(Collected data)
|---|

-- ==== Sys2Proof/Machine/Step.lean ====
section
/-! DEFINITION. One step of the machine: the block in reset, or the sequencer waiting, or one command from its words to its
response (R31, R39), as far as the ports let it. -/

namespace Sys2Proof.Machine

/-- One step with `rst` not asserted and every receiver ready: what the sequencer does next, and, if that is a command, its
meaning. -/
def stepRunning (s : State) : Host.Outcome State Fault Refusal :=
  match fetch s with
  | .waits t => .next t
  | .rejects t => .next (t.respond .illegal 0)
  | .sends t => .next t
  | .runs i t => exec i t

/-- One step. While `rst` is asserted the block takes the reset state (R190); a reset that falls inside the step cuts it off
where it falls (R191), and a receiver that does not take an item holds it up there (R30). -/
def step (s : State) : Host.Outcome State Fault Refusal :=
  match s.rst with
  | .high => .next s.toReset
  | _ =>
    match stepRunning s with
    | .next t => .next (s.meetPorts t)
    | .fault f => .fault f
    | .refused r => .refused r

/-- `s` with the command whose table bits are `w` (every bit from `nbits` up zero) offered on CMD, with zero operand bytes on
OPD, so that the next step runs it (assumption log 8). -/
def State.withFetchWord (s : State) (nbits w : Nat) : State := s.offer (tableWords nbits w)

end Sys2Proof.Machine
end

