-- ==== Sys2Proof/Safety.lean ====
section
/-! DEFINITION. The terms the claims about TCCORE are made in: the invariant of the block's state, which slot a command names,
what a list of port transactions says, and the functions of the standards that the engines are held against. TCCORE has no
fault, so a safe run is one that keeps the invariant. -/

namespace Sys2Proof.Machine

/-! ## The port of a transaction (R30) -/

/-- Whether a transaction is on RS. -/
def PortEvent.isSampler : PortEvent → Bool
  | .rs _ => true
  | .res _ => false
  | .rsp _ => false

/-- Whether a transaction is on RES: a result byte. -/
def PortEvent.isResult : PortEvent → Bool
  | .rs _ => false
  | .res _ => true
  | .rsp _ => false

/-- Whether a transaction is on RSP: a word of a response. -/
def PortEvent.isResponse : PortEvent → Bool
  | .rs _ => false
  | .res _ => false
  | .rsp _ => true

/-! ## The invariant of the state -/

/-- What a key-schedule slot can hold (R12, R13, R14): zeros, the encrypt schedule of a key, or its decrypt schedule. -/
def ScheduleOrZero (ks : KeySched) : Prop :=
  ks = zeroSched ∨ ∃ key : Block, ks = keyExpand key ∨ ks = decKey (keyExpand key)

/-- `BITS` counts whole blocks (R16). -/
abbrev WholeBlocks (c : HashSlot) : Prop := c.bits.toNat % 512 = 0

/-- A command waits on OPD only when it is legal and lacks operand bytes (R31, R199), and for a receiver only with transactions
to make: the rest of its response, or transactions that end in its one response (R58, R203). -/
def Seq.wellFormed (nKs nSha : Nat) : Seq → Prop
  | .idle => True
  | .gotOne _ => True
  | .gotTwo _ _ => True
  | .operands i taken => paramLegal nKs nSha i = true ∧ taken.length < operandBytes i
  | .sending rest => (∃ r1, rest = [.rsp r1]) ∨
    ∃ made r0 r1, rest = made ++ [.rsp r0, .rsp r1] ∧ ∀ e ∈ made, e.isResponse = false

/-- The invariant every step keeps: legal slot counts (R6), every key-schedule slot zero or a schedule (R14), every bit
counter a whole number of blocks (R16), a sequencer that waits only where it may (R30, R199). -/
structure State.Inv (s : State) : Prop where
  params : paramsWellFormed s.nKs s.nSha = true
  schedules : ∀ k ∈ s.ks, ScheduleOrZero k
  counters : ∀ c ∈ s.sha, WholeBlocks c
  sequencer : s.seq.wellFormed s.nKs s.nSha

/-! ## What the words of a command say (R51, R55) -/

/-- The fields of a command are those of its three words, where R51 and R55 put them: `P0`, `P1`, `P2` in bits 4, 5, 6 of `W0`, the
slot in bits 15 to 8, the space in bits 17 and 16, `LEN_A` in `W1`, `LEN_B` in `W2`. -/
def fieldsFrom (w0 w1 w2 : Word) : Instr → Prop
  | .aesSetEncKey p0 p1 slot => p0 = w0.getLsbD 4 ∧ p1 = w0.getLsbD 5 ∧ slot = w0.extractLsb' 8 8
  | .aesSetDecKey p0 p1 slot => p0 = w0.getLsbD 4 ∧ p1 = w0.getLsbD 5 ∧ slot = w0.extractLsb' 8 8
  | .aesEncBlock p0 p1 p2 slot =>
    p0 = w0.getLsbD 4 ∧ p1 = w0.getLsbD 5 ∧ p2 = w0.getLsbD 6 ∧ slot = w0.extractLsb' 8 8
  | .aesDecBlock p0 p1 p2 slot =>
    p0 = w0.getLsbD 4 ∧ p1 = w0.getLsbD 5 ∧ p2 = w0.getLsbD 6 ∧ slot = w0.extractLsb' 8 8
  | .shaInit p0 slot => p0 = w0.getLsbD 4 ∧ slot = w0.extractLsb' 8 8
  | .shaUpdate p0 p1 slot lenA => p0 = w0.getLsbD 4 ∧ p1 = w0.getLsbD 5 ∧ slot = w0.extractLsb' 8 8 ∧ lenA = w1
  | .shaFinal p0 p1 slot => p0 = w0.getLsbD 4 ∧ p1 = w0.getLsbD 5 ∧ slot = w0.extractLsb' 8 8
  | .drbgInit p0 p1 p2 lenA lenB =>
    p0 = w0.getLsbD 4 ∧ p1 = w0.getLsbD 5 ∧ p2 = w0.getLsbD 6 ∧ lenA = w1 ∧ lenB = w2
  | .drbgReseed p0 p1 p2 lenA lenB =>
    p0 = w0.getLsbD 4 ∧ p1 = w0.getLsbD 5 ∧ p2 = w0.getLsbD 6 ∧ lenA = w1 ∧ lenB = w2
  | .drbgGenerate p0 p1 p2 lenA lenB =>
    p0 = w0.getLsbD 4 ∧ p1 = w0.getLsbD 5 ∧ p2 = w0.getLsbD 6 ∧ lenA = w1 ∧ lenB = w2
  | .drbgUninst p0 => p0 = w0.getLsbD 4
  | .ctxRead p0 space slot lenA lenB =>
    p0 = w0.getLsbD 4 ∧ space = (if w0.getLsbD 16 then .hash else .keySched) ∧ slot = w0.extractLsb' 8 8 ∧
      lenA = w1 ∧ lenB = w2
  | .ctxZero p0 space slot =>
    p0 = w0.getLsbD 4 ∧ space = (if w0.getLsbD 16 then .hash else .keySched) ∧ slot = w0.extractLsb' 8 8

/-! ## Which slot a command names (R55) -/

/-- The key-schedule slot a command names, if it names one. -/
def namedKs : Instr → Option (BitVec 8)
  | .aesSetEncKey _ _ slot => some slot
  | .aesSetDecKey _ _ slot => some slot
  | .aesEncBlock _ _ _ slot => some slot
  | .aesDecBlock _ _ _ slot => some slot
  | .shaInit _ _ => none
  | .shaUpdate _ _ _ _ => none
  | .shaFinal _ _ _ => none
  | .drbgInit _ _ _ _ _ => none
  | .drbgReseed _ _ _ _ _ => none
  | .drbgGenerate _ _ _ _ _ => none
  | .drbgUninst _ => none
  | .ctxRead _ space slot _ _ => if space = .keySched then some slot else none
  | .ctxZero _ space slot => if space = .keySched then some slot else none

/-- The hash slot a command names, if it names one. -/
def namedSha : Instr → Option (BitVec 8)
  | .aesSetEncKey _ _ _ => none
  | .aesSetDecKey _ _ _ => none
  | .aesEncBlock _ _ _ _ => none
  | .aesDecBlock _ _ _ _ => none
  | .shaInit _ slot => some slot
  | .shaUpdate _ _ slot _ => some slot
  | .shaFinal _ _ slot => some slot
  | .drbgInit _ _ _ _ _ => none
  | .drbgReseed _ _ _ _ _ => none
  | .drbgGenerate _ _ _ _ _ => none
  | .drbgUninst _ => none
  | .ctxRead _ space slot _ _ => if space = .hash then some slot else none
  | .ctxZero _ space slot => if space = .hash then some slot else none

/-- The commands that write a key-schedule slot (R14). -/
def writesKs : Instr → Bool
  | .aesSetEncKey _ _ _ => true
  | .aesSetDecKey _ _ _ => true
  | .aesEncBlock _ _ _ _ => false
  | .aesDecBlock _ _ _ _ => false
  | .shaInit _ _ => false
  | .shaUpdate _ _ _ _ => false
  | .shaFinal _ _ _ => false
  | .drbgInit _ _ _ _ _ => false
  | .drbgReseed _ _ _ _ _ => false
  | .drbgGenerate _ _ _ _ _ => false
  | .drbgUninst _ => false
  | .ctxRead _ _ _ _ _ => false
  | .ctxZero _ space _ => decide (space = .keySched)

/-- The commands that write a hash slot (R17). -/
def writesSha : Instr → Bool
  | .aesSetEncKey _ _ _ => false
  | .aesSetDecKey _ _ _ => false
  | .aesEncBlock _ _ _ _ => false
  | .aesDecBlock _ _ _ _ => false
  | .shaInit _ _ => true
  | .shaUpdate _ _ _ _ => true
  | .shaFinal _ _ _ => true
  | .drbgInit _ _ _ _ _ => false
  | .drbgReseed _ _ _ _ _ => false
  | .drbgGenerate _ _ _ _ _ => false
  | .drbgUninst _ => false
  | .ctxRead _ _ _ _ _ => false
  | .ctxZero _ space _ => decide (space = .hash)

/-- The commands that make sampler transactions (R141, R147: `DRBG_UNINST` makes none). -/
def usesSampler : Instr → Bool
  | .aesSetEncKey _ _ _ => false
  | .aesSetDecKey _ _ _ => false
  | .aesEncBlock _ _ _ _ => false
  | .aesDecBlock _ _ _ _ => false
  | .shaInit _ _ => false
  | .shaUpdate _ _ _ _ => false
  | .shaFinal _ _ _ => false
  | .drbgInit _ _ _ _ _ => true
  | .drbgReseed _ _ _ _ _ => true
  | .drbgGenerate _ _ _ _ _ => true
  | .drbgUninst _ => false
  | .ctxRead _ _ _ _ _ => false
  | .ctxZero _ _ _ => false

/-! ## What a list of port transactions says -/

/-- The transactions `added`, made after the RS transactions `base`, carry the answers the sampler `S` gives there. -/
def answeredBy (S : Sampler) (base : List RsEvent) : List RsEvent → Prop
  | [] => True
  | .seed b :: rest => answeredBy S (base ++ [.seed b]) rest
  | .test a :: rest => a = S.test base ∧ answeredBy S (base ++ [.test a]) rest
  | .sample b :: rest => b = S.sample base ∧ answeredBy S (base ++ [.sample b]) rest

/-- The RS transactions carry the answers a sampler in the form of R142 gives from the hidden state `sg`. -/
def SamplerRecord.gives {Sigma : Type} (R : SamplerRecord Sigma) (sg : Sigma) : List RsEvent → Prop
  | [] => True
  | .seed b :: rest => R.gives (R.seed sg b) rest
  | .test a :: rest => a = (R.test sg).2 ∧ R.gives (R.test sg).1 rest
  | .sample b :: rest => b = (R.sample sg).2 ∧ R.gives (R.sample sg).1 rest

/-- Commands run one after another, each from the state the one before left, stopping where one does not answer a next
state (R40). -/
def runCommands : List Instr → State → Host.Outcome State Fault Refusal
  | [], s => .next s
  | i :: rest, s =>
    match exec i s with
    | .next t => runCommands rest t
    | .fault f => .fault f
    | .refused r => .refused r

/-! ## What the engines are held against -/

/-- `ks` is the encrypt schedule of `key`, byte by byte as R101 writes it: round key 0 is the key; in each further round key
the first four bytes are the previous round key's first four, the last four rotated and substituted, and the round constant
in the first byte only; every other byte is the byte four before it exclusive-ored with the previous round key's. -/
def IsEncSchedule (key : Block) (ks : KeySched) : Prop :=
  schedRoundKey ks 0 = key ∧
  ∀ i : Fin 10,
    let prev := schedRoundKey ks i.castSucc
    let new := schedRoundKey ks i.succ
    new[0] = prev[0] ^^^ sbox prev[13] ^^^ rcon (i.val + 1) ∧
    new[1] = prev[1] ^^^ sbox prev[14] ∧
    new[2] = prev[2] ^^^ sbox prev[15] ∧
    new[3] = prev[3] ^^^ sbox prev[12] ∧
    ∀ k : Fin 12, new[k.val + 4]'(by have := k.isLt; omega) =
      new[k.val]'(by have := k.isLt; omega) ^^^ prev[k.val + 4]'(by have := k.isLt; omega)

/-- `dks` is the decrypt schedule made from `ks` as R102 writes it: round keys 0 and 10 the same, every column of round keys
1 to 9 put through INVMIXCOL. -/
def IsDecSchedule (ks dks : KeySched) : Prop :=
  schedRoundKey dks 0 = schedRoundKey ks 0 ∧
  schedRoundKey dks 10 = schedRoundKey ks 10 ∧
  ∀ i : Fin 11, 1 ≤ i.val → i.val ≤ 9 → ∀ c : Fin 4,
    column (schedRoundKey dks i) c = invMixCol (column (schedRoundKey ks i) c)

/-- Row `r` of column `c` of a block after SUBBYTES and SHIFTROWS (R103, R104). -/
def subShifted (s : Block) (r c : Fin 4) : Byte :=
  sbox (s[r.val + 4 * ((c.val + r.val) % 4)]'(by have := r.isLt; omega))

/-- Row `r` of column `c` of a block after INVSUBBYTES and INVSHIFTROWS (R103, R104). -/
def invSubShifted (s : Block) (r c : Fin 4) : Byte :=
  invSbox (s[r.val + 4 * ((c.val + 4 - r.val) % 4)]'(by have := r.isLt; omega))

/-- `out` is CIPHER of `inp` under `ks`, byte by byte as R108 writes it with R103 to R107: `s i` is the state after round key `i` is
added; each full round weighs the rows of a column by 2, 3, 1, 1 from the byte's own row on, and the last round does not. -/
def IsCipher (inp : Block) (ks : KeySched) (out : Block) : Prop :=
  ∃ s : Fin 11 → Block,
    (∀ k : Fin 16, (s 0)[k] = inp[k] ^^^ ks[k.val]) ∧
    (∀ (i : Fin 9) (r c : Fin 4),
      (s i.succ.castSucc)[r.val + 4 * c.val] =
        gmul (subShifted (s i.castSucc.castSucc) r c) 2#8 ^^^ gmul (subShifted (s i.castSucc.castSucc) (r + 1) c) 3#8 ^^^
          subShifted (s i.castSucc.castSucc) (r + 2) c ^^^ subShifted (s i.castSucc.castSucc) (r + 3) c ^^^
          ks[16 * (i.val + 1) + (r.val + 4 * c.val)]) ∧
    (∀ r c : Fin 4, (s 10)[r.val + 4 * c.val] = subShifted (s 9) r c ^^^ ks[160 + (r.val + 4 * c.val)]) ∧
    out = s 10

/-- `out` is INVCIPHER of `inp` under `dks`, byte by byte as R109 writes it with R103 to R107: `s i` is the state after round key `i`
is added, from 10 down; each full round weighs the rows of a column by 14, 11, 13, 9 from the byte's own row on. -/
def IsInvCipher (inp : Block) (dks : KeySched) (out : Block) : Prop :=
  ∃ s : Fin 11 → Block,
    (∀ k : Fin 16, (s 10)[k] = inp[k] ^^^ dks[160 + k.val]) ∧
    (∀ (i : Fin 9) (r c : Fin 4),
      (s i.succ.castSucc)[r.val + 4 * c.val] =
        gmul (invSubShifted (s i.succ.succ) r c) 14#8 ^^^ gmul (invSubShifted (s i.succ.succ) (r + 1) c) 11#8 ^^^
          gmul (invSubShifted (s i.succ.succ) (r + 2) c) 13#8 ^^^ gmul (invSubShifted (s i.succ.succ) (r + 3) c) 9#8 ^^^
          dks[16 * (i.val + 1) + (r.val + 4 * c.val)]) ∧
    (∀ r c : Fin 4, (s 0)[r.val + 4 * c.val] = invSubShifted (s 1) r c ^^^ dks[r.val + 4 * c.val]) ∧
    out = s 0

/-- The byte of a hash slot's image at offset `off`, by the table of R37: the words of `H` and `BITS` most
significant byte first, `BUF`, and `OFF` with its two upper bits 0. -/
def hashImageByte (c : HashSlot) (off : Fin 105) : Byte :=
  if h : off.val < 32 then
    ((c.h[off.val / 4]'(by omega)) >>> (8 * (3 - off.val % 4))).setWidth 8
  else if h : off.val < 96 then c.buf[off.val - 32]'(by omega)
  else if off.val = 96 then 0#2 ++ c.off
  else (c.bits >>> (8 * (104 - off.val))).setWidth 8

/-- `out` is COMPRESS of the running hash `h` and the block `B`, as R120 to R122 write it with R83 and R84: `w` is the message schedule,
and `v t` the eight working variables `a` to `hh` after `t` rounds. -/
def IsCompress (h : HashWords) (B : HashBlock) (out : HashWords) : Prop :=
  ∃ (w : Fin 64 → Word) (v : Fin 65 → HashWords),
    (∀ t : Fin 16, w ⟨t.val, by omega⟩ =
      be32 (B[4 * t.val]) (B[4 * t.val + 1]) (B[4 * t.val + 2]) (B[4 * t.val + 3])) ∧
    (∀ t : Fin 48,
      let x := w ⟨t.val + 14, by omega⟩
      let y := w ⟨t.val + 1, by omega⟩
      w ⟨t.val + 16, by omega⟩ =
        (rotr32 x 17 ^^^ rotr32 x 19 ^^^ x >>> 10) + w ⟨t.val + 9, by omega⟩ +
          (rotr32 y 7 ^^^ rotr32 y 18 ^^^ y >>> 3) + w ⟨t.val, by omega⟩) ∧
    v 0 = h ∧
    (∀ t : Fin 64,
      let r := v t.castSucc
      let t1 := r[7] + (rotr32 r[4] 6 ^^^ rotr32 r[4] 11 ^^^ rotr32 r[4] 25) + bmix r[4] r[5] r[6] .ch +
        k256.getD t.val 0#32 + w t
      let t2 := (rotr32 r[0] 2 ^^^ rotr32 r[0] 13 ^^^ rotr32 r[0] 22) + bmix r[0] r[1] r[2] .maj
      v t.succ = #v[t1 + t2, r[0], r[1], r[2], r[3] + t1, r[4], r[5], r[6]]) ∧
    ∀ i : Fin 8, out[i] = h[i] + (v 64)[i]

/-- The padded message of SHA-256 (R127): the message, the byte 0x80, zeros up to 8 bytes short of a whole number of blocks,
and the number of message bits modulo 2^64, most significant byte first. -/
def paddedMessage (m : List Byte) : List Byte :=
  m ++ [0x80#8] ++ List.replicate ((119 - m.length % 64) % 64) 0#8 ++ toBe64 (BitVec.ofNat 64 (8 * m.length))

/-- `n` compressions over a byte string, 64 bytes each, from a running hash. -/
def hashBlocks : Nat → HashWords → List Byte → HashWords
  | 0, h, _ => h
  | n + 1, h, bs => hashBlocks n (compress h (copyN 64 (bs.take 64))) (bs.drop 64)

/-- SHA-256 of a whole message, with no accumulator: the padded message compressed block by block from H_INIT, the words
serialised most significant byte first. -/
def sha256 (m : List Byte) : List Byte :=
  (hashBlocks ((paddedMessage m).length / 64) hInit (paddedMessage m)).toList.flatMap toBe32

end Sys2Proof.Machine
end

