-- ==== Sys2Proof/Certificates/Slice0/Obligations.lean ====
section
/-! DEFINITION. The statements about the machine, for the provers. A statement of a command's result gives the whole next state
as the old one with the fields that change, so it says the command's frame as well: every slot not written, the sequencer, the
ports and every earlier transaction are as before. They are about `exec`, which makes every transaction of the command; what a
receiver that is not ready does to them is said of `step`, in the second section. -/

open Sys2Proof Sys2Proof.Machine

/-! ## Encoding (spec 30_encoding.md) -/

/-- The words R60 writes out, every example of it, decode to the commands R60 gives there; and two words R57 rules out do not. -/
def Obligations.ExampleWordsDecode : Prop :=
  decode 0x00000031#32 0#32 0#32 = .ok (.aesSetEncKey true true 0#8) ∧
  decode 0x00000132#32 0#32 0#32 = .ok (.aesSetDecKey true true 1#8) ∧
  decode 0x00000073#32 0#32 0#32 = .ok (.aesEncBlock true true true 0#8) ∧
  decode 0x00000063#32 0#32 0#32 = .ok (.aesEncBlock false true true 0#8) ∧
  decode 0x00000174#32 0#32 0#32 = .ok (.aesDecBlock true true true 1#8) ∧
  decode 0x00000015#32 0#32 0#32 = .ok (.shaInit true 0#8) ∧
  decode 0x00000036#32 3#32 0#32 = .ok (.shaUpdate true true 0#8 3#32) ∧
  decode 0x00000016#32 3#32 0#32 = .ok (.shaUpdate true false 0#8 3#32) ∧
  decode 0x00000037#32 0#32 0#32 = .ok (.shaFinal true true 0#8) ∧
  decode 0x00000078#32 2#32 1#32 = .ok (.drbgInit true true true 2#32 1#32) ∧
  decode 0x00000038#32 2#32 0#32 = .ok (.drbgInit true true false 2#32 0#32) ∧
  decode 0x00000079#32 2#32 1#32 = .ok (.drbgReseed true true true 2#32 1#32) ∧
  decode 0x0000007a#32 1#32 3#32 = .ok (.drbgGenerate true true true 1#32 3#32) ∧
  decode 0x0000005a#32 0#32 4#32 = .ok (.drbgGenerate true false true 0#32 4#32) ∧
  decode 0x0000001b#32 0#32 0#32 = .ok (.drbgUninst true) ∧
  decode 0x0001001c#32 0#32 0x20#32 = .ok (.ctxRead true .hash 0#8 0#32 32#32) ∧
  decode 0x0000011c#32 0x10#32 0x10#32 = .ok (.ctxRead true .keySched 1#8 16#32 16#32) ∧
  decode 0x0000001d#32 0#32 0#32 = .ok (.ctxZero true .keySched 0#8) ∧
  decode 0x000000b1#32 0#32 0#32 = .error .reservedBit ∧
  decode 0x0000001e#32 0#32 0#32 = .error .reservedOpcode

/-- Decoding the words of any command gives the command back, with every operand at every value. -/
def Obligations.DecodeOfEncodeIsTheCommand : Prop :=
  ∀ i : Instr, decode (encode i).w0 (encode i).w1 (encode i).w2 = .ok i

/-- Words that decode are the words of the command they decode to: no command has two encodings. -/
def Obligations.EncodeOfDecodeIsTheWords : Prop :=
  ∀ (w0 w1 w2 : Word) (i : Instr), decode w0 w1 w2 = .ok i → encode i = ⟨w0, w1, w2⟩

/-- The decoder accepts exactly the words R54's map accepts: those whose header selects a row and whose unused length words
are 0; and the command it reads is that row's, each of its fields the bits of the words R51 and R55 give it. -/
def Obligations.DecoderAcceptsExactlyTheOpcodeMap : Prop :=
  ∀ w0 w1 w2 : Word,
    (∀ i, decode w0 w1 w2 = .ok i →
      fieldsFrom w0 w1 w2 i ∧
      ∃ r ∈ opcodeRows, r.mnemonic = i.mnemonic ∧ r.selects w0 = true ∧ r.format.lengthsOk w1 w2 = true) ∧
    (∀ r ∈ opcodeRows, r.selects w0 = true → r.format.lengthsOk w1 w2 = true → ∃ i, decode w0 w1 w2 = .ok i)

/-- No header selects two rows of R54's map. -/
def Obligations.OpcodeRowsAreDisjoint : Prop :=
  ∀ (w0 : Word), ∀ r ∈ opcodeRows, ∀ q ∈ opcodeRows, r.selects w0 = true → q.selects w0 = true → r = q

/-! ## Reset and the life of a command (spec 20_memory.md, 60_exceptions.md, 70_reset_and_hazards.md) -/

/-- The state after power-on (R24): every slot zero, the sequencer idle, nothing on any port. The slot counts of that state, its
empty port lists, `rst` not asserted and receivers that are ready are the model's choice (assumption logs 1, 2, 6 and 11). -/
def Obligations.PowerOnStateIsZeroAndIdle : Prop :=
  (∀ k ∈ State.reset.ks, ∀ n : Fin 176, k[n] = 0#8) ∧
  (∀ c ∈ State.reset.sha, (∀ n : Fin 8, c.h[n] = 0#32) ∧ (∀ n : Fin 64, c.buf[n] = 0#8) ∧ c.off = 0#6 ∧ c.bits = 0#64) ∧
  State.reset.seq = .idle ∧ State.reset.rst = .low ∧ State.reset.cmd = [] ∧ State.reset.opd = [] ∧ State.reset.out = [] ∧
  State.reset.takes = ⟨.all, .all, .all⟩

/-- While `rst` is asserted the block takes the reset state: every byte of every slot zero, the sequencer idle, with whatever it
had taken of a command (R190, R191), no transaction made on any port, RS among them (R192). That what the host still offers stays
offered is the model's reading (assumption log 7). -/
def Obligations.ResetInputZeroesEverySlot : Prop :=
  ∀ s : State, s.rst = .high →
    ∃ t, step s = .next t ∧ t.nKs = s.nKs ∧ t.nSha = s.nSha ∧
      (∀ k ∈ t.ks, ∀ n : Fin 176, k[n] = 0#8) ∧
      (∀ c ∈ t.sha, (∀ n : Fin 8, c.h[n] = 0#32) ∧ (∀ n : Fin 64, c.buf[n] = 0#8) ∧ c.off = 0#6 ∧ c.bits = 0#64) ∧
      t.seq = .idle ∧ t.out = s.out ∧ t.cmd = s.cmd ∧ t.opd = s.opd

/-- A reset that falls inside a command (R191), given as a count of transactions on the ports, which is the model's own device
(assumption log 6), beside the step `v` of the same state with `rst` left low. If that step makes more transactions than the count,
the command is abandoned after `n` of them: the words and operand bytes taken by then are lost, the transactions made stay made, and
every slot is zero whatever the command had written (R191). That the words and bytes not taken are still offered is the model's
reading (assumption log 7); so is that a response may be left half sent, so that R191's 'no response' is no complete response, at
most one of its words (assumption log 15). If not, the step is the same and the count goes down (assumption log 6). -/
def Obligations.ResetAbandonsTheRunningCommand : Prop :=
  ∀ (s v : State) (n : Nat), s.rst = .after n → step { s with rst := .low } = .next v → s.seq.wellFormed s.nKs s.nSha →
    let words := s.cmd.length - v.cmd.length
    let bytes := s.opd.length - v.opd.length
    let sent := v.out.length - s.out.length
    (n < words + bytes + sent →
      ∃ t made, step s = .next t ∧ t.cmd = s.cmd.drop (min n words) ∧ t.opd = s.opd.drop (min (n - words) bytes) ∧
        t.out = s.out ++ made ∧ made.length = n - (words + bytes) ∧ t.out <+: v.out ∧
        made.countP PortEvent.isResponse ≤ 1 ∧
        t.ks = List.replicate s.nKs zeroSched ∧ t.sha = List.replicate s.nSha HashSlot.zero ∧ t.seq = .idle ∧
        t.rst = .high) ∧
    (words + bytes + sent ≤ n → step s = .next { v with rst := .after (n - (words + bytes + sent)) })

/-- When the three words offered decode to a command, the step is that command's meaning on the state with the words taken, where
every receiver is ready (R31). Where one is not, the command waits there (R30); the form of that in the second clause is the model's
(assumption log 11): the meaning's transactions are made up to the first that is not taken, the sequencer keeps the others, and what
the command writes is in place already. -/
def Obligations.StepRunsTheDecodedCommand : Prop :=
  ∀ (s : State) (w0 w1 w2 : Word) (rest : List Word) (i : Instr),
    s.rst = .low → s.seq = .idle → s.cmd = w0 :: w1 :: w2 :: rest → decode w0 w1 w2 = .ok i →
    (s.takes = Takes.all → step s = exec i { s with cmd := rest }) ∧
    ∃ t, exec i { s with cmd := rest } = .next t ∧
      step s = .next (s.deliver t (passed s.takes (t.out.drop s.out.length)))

|---|

Try it:
Retype only the stretch of lines above starting at the one with "sbox (s[r.val + 4 * ((c.val + r.val)" and stopping at the one with "gmul (invSubShifted (s i.succ.succ) r", exactly as written, with both kept.

Response to this exercise:
  sbox (s[r.val + 4 * ((c.val + r.val) % 4)]'(by have := r.isLt; omega))

/-- Row `r` of column `c` of a block after INVSUBBYTES and INVSHIFTROWS (R103, R104). -/
def invSubShifted (s : Block) (r c : Fin 4) : Byte :=
  invSbox (s[r.val + 4 * ((c.val + 4 - r.val) % 4)]'(by have := r.isLt; omega))

/-- `out` is CIPHER of `inp` under `ks`, byte by byte as R108 writes it with R103 to R107: `s i` is the state after round key `i` is
added; each full round weighs the rows of a column by 2, 3, 1, 1 from the byte's own row on, and the last round does not. -/
def IsCipher (inp : Block) (ks : KeySched) (out : Block) : Prop :=
  ∃ s : Fin 11 → Block,
    (∀ k : Fin 16, (s 0)[k] = inp[k] ^^^ ks[k.val]) ∧
    (∀ (i : Fin 9) (r c : Fin 4),
      (s i.succ.castSucc)[r.val + 4 * c.val] =
        gmul (subShifted (s i.castSucc.castSucc) r c) 2#8 ^^^ gmul (subShifted (s i.castSucc.castSucc) (r + 1) c) 3#8 ^^^
          subShifted (s i.castSucc.castSucc) (r + 2) c ^^^ subShifted (s i.castSucc.castSucc) (r + 3) c ^^^
          ks[16 * (i.val + 1) + (r.val + 4 * c.val)]) ∧
    (∀ r c : Fin 4, (s 10)[r.val + 4 * c.val] = subShifted (s 9) r c ^^^ ks[160 + (r.val + 4 * c.val)]) ∧
    out = s 10

/-- `out` is INVCIPHER of `inp` under `dks`, byte by byte as R109 writes it with R103 to R107: `s i` is the state after round key `i`
is added, from 10 down; each full round weighs the rows of a column by 14, 11, 13, 9 from the byte's own row on. -/
def IsInvCipher (inp : Block) (dks : KeySched) (out : Block) : Prop :=
  ∃ s : Fin 11 → Block,
    (∀ k : Fin 16, (s 10)[k] = inp[k] ^^^ dks[160 + k.val]) ∧
    (∀ (i : Fin 9) (r c : Fin 4),
      (s i.succ.castSucc)[r.val + 4 * c.val] =
        gmul (invSubShifted (s i.succ.succ) r c) 14#8 ^^^ gmul (invSubShifted (s i.succ.succ) (r + 1) c) 11#8 ^^^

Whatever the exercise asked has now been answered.